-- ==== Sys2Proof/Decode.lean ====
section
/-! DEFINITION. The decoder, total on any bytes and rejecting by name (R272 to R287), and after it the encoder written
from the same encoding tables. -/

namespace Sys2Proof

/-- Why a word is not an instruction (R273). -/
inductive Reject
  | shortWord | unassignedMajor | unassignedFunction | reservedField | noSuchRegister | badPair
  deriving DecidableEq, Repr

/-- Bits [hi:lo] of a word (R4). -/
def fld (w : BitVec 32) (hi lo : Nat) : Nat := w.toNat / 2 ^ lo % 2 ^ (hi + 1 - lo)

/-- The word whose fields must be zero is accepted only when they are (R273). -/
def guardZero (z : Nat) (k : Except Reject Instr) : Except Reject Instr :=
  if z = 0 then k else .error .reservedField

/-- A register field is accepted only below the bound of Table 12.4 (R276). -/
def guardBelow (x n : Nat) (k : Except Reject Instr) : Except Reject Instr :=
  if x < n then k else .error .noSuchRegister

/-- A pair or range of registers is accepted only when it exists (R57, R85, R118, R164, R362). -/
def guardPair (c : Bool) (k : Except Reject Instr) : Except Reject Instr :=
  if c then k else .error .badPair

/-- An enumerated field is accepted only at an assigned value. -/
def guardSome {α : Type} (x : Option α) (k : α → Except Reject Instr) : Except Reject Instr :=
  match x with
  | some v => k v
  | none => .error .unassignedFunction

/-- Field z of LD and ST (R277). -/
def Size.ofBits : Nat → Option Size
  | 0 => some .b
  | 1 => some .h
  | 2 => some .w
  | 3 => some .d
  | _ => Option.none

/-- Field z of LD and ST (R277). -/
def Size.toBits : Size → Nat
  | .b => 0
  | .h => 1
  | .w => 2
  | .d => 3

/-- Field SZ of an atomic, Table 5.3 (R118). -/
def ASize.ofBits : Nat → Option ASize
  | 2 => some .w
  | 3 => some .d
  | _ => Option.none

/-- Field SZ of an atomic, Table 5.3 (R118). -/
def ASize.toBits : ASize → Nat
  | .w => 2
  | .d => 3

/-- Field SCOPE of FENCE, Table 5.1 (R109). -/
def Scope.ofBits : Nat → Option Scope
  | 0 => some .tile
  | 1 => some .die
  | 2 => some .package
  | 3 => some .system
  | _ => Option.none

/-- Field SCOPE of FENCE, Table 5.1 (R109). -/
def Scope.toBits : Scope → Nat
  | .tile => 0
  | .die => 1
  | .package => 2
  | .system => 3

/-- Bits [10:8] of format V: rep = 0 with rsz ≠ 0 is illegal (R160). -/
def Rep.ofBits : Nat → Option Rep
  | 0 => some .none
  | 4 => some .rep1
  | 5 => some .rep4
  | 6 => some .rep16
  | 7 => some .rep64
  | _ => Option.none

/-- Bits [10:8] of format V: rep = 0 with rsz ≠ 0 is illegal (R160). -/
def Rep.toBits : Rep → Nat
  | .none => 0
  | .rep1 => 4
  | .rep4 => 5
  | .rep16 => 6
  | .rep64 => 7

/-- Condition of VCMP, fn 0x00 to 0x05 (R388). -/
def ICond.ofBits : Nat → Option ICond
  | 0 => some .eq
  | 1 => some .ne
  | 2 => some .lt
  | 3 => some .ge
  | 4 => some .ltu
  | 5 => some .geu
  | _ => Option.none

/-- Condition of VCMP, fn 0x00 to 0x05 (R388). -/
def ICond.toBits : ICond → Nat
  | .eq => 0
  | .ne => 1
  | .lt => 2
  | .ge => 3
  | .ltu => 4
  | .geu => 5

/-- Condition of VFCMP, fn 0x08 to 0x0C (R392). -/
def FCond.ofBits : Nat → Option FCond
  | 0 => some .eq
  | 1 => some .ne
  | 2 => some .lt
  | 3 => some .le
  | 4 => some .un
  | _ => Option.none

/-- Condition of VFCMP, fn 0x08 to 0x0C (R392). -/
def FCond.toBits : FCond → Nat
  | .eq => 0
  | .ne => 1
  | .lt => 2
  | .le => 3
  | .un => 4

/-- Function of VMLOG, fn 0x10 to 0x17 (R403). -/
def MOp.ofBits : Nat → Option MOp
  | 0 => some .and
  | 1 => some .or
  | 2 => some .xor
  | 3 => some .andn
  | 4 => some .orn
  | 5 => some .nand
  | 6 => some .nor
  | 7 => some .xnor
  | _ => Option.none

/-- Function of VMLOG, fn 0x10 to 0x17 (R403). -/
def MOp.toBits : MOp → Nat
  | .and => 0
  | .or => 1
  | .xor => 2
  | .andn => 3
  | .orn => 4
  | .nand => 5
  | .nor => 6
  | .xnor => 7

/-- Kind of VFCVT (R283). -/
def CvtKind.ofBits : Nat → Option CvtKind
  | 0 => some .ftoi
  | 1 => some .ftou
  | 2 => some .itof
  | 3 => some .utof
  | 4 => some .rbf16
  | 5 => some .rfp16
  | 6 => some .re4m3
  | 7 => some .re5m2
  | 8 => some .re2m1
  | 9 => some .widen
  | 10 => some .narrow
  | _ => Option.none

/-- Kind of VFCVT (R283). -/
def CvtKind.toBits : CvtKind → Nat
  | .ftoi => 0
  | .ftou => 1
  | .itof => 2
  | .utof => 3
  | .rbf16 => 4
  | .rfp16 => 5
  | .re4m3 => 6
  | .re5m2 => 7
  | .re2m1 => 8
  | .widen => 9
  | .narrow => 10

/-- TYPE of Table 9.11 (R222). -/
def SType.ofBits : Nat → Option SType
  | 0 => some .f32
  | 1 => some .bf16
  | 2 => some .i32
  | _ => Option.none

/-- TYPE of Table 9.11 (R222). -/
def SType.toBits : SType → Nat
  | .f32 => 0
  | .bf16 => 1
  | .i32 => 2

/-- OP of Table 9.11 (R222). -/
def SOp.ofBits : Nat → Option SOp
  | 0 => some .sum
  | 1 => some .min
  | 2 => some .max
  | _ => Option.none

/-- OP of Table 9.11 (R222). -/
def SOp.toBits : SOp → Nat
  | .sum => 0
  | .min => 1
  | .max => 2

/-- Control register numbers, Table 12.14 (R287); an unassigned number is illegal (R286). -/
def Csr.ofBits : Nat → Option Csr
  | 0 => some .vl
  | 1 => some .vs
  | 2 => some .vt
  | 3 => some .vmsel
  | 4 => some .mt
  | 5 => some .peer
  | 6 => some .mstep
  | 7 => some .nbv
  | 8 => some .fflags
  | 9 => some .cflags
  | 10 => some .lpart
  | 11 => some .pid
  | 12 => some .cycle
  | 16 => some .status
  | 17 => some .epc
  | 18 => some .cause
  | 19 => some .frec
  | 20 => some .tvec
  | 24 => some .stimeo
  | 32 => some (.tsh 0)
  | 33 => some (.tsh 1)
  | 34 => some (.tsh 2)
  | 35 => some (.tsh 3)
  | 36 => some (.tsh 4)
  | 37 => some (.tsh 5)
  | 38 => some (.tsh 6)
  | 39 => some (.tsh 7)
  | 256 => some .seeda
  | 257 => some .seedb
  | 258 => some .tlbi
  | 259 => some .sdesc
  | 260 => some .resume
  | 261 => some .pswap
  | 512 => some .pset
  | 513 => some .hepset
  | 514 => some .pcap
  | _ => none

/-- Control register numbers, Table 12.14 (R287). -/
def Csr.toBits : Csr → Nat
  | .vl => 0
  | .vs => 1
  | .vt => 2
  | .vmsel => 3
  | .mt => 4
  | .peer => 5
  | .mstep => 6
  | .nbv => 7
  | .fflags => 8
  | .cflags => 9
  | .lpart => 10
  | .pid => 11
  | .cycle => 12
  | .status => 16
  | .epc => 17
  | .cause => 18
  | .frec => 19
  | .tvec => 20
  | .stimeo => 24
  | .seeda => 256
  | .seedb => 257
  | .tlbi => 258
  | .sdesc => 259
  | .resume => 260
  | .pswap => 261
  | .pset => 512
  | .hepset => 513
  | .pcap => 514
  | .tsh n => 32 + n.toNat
* * * * *
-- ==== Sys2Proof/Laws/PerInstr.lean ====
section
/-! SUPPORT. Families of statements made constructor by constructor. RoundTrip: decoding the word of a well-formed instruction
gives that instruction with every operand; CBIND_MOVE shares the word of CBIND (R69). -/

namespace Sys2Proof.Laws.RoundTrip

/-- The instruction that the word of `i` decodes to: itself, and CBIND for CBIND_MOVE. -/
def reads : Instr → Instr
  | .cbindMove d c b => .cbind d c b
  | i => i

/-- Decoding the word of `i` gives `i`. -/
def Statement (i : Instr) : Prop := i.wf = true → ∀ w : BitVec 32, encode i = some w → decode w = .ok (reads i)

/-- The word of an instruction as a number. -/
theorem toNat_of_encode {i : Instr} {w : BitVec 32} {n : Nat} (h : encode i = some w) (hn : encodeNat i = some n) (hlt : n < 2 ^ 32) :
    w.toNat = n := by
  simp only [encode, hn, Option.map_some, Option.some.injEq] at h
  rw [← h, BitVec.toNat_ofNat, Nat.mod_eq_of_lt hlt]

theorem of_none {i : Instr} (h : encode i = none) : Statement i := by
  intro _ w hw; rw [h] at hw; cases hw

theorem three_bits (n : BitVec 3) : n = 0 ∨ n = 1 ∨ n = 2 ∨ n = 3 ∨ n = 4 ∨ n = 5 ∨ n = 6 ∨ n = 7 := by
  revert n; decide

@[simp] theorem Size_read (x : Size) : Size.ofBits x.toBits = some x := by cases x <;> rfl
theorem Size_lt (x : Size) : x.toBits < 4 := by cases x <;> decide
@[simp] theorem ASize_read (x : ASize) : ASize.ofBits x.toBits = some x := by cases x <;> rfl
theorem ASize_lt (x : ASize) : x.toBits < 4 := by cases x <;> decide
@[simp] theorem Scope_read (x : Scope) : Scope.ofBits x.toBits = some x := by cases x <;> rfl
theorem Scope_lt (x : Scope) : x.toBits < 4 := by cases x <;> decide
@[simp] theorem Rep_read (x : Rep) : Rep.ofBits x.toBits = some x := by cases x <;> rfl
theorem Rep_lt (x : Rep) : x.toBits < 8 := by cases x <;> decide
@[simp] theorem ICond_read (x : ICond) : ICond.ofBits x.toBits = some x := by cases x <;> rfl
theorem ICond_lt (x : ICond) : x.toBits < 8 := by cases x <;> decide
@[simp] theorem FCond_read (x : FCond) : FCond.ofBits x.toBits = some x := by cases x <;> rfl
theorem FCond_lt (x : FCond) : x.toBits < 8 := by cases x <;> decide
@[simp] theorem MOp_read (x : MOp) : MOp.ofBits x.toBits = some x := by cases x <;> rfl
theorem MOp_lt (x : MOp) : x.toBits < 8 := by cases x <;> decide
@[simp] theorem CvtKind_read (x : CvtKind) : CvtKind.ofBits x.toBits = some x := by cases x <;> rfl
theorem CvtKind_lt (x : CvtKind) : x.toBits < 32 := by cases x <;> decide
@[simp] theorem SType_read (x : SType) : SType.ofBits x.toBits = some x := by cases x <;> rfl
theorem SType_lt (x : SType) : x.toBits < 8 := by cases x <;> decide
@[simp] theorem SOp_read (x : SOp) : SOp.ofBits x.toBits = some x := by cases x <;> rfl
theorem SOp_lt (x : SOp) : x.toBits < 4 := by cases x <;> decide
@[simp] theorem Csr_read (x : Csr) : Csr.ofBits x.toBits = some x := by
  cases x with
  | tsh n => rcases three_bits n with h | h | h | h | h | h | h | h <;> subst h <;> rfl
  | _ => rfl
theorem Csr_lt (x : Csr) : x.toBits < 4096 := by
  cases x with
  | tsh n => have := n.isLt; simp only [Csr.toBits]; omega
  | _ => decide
* * * * *
Exercise - The answer is the lines above between the line holding "def Scope.toBits : Scope → Nat" and the line holding "def MOp.ofBits : Nat → Option MOp", inclusive, each written out exactly, and no others.

Result of the exercise -
def Scope.toBits : Scope → Nat
  | .tile => 0
  | .die => 1
  | .package => 2
  | .system => 3

/-- Bits [10:8] of format V: rep = 0 with rsz ≠ 0 is illegal (R160). -/
def Rep.ofBits : Nat → Option Rep
  | 0 => some .none
  | 4 => some .rep1
  | 5 => some .rep4
  | 6 => some .rep16
  | 7 => some .rep64
  | _ => Option.none

/-- Bits [10:8] of format V: rep = 0 with rsz ≠ 0 is illegal (R160). -/
def Rep.toBits : Rep → Nat
  | .none => 0
  | .rep1 => 4
  | .rep4 => 5
  | .rep16 => 6
  | .rep64 => 7

/-- Condition of VCMP, fn 0x00 to 0x05 (R388). -/
def ICond.ofBits : Nat → Option ICond
  | 0 => some .eq
  | 1 => some .ne
  | 2 => some .lt
  | 3 => some .ge
  | 4 => some .ltu
  | 5 => some .geu
  | _ => Option.none

/-- Condition of VCMP, fn 0x00 to 0x05 (R388). -/
def ICond.toBits : ICond → Nat
  | .eq => 0
  | .ne => 1
  | .lt => 2
  | .ge => 3
  | .ltu => 4
  | .geu => 5

/-- Condition of VFCMP, fn 0x08 to 0x0C (R392). -/
def FCond.ofBits : Nat → Option FCond
  | 0 => some .eq
  | 1 => some .ne
  | 2 => some .lt
  | 3 => some .le
  | 4 => some .un
  | _ => Option.none

/-- Condition of VFCMP, fn 0x08 to 0x0C (R392). -/
def FCond.toBits : FCond → Nat
  | .eq => 0
  | .ne => 1
  | .lt => 2
  | .le => 3
  | .un => 4

/-- Function of VMLOG, fn 0x10 to 0x17 (R403). -/
def MOp.ofBits : Nat → Option MOp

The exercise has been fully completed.